AbacusSummit was performed with the Abacus code on the Summit supercomputer at the Oak Ridge Leadership Computing Facility (OLCF) using time from the ALCC program. AbacusSummit provides nearly 60 trillion simulated particles over 97 cosmologies, including 140 examples of 330 billion particles in 2 Gpc/h boxes. It generated about 2 petabytes of data products, comprising halo catalogs, merger trees, and particle subsamples. These data products are being placed in the public domain, with access arranged for large collaborations. More details are available here.

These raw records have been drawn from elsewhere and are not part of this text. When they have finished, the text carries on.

@[simp] theorem selectorZoneChange_shi (s : State) : (selectorZoneChange s).shi = s.shi := by unfold selectorZoneChange; (repeat' split) <;> simp
@[simp] theorem selectorZoneChange_uplinkSeq (s : State) : (selectorZoneChange s).uplinkSeq = s.uplinkSeq := by unfold selectorZoneChange; (repeat' split) <;> simp
@[simp] theorem selectorZoneChange_rtu (s : State) : (selectorZoneChange s).rtu = s.rtu := by unfold selectorZoneChange; (repeat' split) <;> simp
@[simp] theorem selectorZoneChange_rcq (s : State) : (selectorZoneChange s).rcq = s.rcq := by unfold selectorZoneChange; (repeat' split) <;> simp
@[simp] theorem selectorZoneChange_znu (s : State) : (selectorZoneChange s).znu = s.znu := by unfold selectorZoneChange; (repeat' split) <;> simp
@[simp] theorem selectorZoneChange_psv (s : State) : (selectorZoneChange s).psv = s.psv := by unfold selectorZoneChange; (repeat' split) <;> simp
@[simp] theorem selectorZoneChange_drs (s : State) : (selectorZoneChange s).drs = s.drs := by unfold selectorZoneChange; (repeat' split) <;> simp
@[simp] theorem selectorZoneChange_cvu (s : State) : (selectorZoneChange s).cvu = s.cvu := by unfold selectorZoneChange; (repeat' split) <;> simp
@[simp] theorem selectorZoneChange_cfu (s : State) : (selectorZoneChange s).cfu = s.cfu := by unfold selectorZoneChange; (repeat' split) <;> simp
@[simp] theorem selectorZoneChange_clocks (s : State) : (selectorZoneChange s).clocks = s.clocks := by unfold selectorZoneChange; (repeat' split) <;> simp
@[simp] theorem selectorZoneChange_pending (s : State) : (selectorZoneChange s).pending = s.pending := by unfold selectorZoneChange; (repeat' split) <;> simp

@[simp] theorem clearConfirm_shi (s : State) : (clearConfirm s).shi = s.shi := rfl
@[simp] theorem clearConfirm_shore (s : State) : (clearConfirm s).shore = s.shore := rfl
@[simp] theorem clearConfirm_freeBuffers (s : State) : (clearConfirm s).freeBuffers = s.freeBuffers := rfl
@[simp] theorem clearConfirm_uplinkSeq (s : State) : (clearConfirm s).uplinkSeq = s.uplinkSeq := rfl
@[simp] theorem clearConfirm_vtb (s : State) : (clearConfirm s).vtb = s.vtb := rfl
@[simp] theorem clearConfirm_rtu (s : State) : (clearConfirm s).rtu = s.rtu := rfl
@[simp] theorem clearConfirm_rcq (s : State) : (clearConfirm s).rcq = s.rcq := rfl
@[simp] theorem clearConfirm_rse (s : State) : (clearConfirm s).rse = s.rse := rfl
@[simp] theorem clearConfirm_znu (s : State) : (clearConfirm s).znu = s.znu := rfl
@[simp] theorem clearConfirm_psv (s : State) : (clearConfirm s).psv = s.psv := rfl
@[simp] theorem clearConfirm_drs (s : State) : (clearConfirm s).drs = s.drs := rfl
@[simp] theorem clearConfirm_cvu (s : State) : (clearConfirm s).cvu = s.cvu := rfl
@[simp] theorem clearConfirm_cfu (s : State) : (clearConfirm s).cfu = s.cfu := rfl
@[simp] theorem clearConfirm_ntu (s : State) : (clearConfirm s).ntu = s.ntu := rfl
@[simp] theorem clearConfirm_clocks (s : State) : (clearConfirm s).clocks = s.clocks := rfl
@[simp] theorem clearConfirm_pending (s : State) : (clearConfirm s).pending = s.pending := rfl

@[simp] theorem advanceConfirm_shi (b : Path) (s : State) : (advanceConfirm b s).shi = s.shi := by unfold advanceConfirm; dsimp only; (repeat' split) <;> simp
@[simp] theorem advanceConfirm_freeBuffers (b : Path) (s : State) : (advanceConfirm b s).freeBuffers = s.freeBuffers := by unfold advanceConfirm; dsimp only; (repeat' split) <;> simp
@[simp] theorem advanceConfirm_uplinkSeq (b : Path) (s : State) : (advanceConfirm b s).uplinkSeq = s.uplinkSeq := by unfold advanceConfirm; dsimp only; (repeat' split) <;> simp
@[simp] theorem advanceConfirm_rtu (b : Path) (s : State) : (advanceConfirm b s).rtu = s.rtu := by unfold advanceConfirm; dsimp only; (repeat' split) <;> simp
@[simp] theorem advanceConfirm_rcq (b : Path) (s : State) : (advanceConfirm b s).rcq = s.rcq := by unfold advanceConfirm; dsimp only; (repeat' split) <;> simp
@[simp] theorem advanceConfirm_znu (b : Path) (s : State) : (advanceConfirm b s).znu = s.znu := by unfold advanceConfirm; dsimp only; (repeat' split) <;> simp
@[simp] theorem advanceConfirm_psv (b : Path) (s : State) : (advanceConfirm b s).psv = s.psv := by unfold advanceConfirm; dsimp only; (repeat' split) <;> simp
@[simp] theorem advanceConfirm_drs (b : Path) (s : State) : (advanceConfirm b s).drs = s.drs := by unfold advanceConfirm; dsimp only; (repeat' split) <;> simp
@[simp] theorem advanceConfirm_cvu (b : Path) (s : State) : (advanceConfirm b s).cvu = s.cvu := by unfold advanceConfirm; dsimp only; (repeat' split) <;> simp
@[simp] theorem advanceConfirm_cfu (b : Path) (s : State) : (advanceConfirm b s).cfu = s.cfu := by unfold advanceConfirm; dsimp only; (repeat' split) <;> simp
@[simp] theorem advanceConfirm_clocks (b : Path) (s : State) : (advanceConfirm b s).clocks = s.clocks := by unfold advanceConfirm; dsimp only; (repeat' split) <;> simp
@[simp] theorem advanceConfirm_pending (b : Path) (s : State) : (advanceConfirm b s).pending = s.pending := by unfold advanceConfirm; dsimp only; (repeat' split) <;> simp

@[simp] theorem evaluateCases_shi (s : State) : (evaluateCases s).shi = s.shi := by unfold evaluateCases; (repeat' split) <;> simp
@[simp] theorem evaluateCases_freeBuffers (s : State) : (evaluateCases s).freeBuffers = s.freeBuffers := by unfold evaluateCases; (repeat' split) <;> simp
@[simp] theorem evaluateCases_uplinkSeq (s : State) : (evaluateCases s).uplinkSeq = s.uplinkSeq := by unfold evaluateCases; (repeat' split) <;> simp
@[simp] theorem evaluateCases_rtu (s : State) : (evaluateCases s).rtu = s.rtu := by unfold evaluateCases; (repeat' split) <;> simp
@[simp] theorem evaluateCases_rcq (s : State) : (evaluateCases s).rcq = s.rcq := by unfold evaluateCases; (repeat' split) <;> simp
@[simp] theorem evaluateCases_znu (s : State) : (evaluateCases s).znu = s.znu := by unfold evaluateCases; (repeat' split) <;> simp
@[simp] theorem evaluateCases_psv (s : State) : (evaluateCases s).psv = s.psv := by unfold evaluateCases; (repeat' split) <;> simp
@[simp] theorem evaluateCases_drs (s : State) : (evaluateCases s).drs = s.drs := by unfold evaluateCases; (repeat' split) <;> simp
@[simp] theorem evaluateCases_cvu (s : State) : (evaluateCases s).cvu = s.cvu := by unfold evaluateCases; (repeat' split) <;> simp
@[simp] theorem evaluateCases_cfu (s : State) : (evaluateCases s).cfu = s.cfu := by unfold evaluateCases; (repeat' split) <;> simp
@[simp] theorem evaluateCases_clocks (s : State) : (evaluateCases s).clocks = s.clocks := by unfold evaluateCases; (repeat' split) <;> simp
@[simp] theorem evaluateCases_pending (s : State) : (evaluateCases s).pending = s.pending := by unfold evaluateCases; (repeat' split) <;> simp

@[simp] theorem evaluate_shi (s : State) : (evaluate s).shi = s.shi := by unfold evaluate; simp
@[simp] theorem evaluate_freeBuffers (s : State) : (evaluate s).freeBuffers = s.freeBuffers := by unfold evaluate; simp
@[simp] theorem evaluate_uplinkSeq (s : State) : (evaluate s).uplinkSeq = s.uplinkSeq := by unfold evaluate; simp
@[simp] theorem evaluate_rtu (s : State) : (evaluate s).rtu = s.rtu := by unfold evaluate; simp
@[simp] theorem evaluate_rcq (s : State) : (evaluate s).rcq = s.rcq := by unfold evaluate; simp
@[simp] theorem evaluate_znu (s : State) : (evaluate s).znu = s.znu := by unfold evaluate; simp
@[simp] theorem evaluate_psv (s : State) : (evaluate s).psv = s.psv := by unfold evaluate; simp
@[simp] theorem evaluate_drs (s : State) : (evaluate s).drs = s.drs := by unfold evaluate; simp
@[simp] theorem evaluate_cvu (s : State) : (evaluate s).cvu = s.cvu := by unfold evaluate; simp
@[simp] theorem evaluate_cfu (s : State) : (evaluate s).cfu = s.cfu := by unfold evaluate; simp
@[simp] theorem evaluate_clocks (s : State) : (evaluate s).clocks = s.clocks := by unfold evaluate; simp
@[simp] theorem evaluate_pending (s : State) : (evaluate s).pending = s.pending := by unfold evaluate; simp

@[simp] theorem retarget_shi (s : State) : (retarget s).shi = s.shi := rfl
@[simp] theorem retarget_shore (s : State) : (retarget s).shore = s.shore := rfl
@[simp] theorem retarget_freeBuffers (s : State) : (retarget s).freeBuffers = s.freeBuffers := rfl
@[simp] theorem retarget_uplinkSeq (s : State) : (retarget s).uplinkSeq = s.uplinkSeq := rfl
@[simp] theorem retarget_vtb (s : State) : (retarget s).vtb = s.vtb := rfl
@[simp] theorem retarget_rtu (s : State) : (retarget s).rtu = s.rtu := rfl
@[simp] theorem retarget_rcq (s : State) : (retarget s).rcq = s.rcq := rfl
@[simp] theorem retarget_rse (s : State) : (retarget s).rse = s.rse := rfl
@[simp] theorem retarget_znu (s : State) : (retarget s).znu = s.znu := rfl
@[simp] theorem retarget_psv (s : State) : (retarget s).psv = s.psv := rfl
@[simp] theorem retarget_psl (s : State) : (retarget s).psl = s.psl := rfl
@[simp] theorem retarget_drs (s : State) : (retarget s).drs = s.drs := rfl
@[simp] theorem retarget_cfu (s : State) : (retarget s).cfu = s.cfu := rfl
@[simp] theorem retarget_ntu (s : State) : (retarget s).ntu = s.ntu := rfl
@[simp] theorem retarget_clocks (s : State) : (retarget s).clocks = s.clocks := rfl
@[simp] theorem retarget_pending (s : State) : (retarget s).pending = s.pending := rfl

@[simp] theorem zoneChange_shi (z : Zone) (cause : ChangeCause) (s : State) : (zoneChange z cause s).shi = s.shi := by unfold zoneChange; simp
@[simp] theorem zoneChange_uplinkSeq (z : Zone) (cause : ChangeCause) (s : State) : (zoneChange z cause s).uplinkSeq = s.uplinkSeq := by unfold zoneChange; simp
@[simp] theorem zoneChange_rtu (z : Zone) (cause : ChangeCause) (s : State) : (zoneChange z cause s).rtu = s.rtu := by unfold zoneChange; simp
@[simp] theorem zoneChange_rcq (z : Zone) (cause : ChangeCause) (s : State) : (zoneChange z cause s).rcq = s.rcq := by unfold zoneChange; simp
@[simp] theorem zoneChange_psv (z : Zone) (cause : ChangeCause) (s : State) : (zoneChange z cause s).psv = s.psv := by unfold zoneChange; simp
@[simp] theorem zoneChange_drs (z : Zone) (cause : ChangeCause) (s : State) : (zoneChange z cause s).drs = s.drs := by unfold zoneChange; simp
@[simp] theorem zoneChange_cfu (z : Zone) (cause : ChangeCause) (s : State) : (zoneChange z cause s).cfu = s.cfu := by unfold zoneChange; simp
@[simp] theorem zoneChange_clocks (z : Zone) (cause : ChangeCause) (s : State) : (zoneChange z cause s).clocks = s.clocks := by unfold zoneChange; simp
@[simp] theorem zoneChange_pending (z : Zone) (cause : ChangeCause) (s : State) : (zoneChange z cause s).pending = s.pending := by unfold zoneChange; simp

@[simp] theorem heartbeat_shi (c : Cell) (level : Nat) (s : State) : (heartbeat c level s).shi = s.shi := by unfold heartbeat; dsimp only; (repeat' split) <;> simp
@[simp] theorem heartbeat_shore (c : Cell) (level : Nat) (s : State) : (heartbeat c level s).shore = s.shore := by unfold heartbeat; dsimp only; (repeat' split) <;> simp
@[simp] theorem heartbeat_freeBuffers (c : Cell) (level : Nat) (s : State) : (heartbeat c level s).freeBuffers = s.freeBuffers := by unfold heartbeat; dsimp only; (repeat' split) <;> simp
@[simp] theorem heartbeat_uplinkSeq (c : Cell) (level : Nat) (s : State) : (heartbeat c level s).uplinkSeq = s.uplinkSeq := by unfold heartbeat; dsimp only; (repeat' split) <;> simp
@[simp] theorem heartbeat_vtb (c : Cell) (level : Nat) (s : State) : (heartbeat c level s).vtb = s.vtb := by unfold heartbeat; dsimp only; (repeat' split) <;> simp
@[simp] theorem heartbeat_rtu (c : Cell) (level : Nat) (s : State) : (heartbeat c level s).rtu = s.rtu := by unfold heartbeat; dsimp only; (repeat' split) <;> simp
@[simp] theorem heartbeat_rcq (c : Cell) (level : Nat) (s : State) : (heartbeat c level s).rcq = s.rcq := by unfold heartbeat; dsimp only; (repeat' split) <;> simp
@[simp] theorem heartbeat_rse (c : Cell) (level : Nat) (s : State) : (heartbeat c level s).rse = s.rse := by unfold heartbeat; dsimp only; (repeat' split) <;> simp
@[simp] theorem heartbeat_znu (c : Cell) (level : Nat) (s : State) : (heartbeat c level s).znu = s.znu := by unfold heartbeat; dsimp only; (repeat' split) <;> simp
@[simp] theorem heartbeat_psv (c : Cell) (level : Nat) (s : State) : (heartbeat c level s).psv = s.psv := by unfold heartbeat; dsimp only; (repeat' split) <;> simp
@[simp] theorem heartbeat_psl (c : Cell) (level : Nat) (s : State) : (heartbeat c level s).psl = s.psl := by unfold heartbeat; dsimp only; (repeat' split) <;> simp
@[simp] theorem heartbeat_drs (c : Cell) (level : Nat) (s : State) : (heartbeat c level s).drs = s.drs := by unfold heartbeat; dsimp only; (repeat' split) <;> simp
@[simp] theorem heartbeat_cfu (c : Cell) (level : Nat) (s : State) : (heartbeat c level s).cfu = s.cfu := by unfold heartbeat; dsimp only; (repeat' split) <;> simp
@[simp] theorem heartbeat_ntu (c : Cell) (level : Nat) (s : State) : (heartbeat c level s).ntu = s.ntu := by unfold heartbeat; dsimp only; (repeat' split) <;> simp
@[simp] theorem heartbeat_clocks (c : Cell) (level : Nat) (s : State) : (heartbeat c level s).clocks = s.clocks := by unfold heartbeat; dsimp only; (repeat' split) <;> simp
@[simp] theorem heartbeat_pending (c : Cell) (level : Nat) (s : State) : (heartbeat c level s).pending = s.pending := by unfold heartbeat; dsimp only; (repeat' split) <;> simp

The Abacus code aims to produce extremely high-performance and high-accuracy simulations, leveraging the opportunities of a new mathematical algorithm for the solution of gravitational forces and the high speed of graphics processing units (GPUs). The code has been exquisitely optimized and indeed co-developed with custom-built computers. Abacus has been developed over a decade. Currently it is actively developed by Lehman Garrison, Nina Maksimova, and Daniel Eisenstein, with contributions from Boryana Hadzhiyska and Sownak Bose and consulting from Philip Pinto. Abacus was initially developed by Marc Metchnik and Philip Pinto, with contributions from Daniel Eisenstein and later development led by Douglas Ferrer.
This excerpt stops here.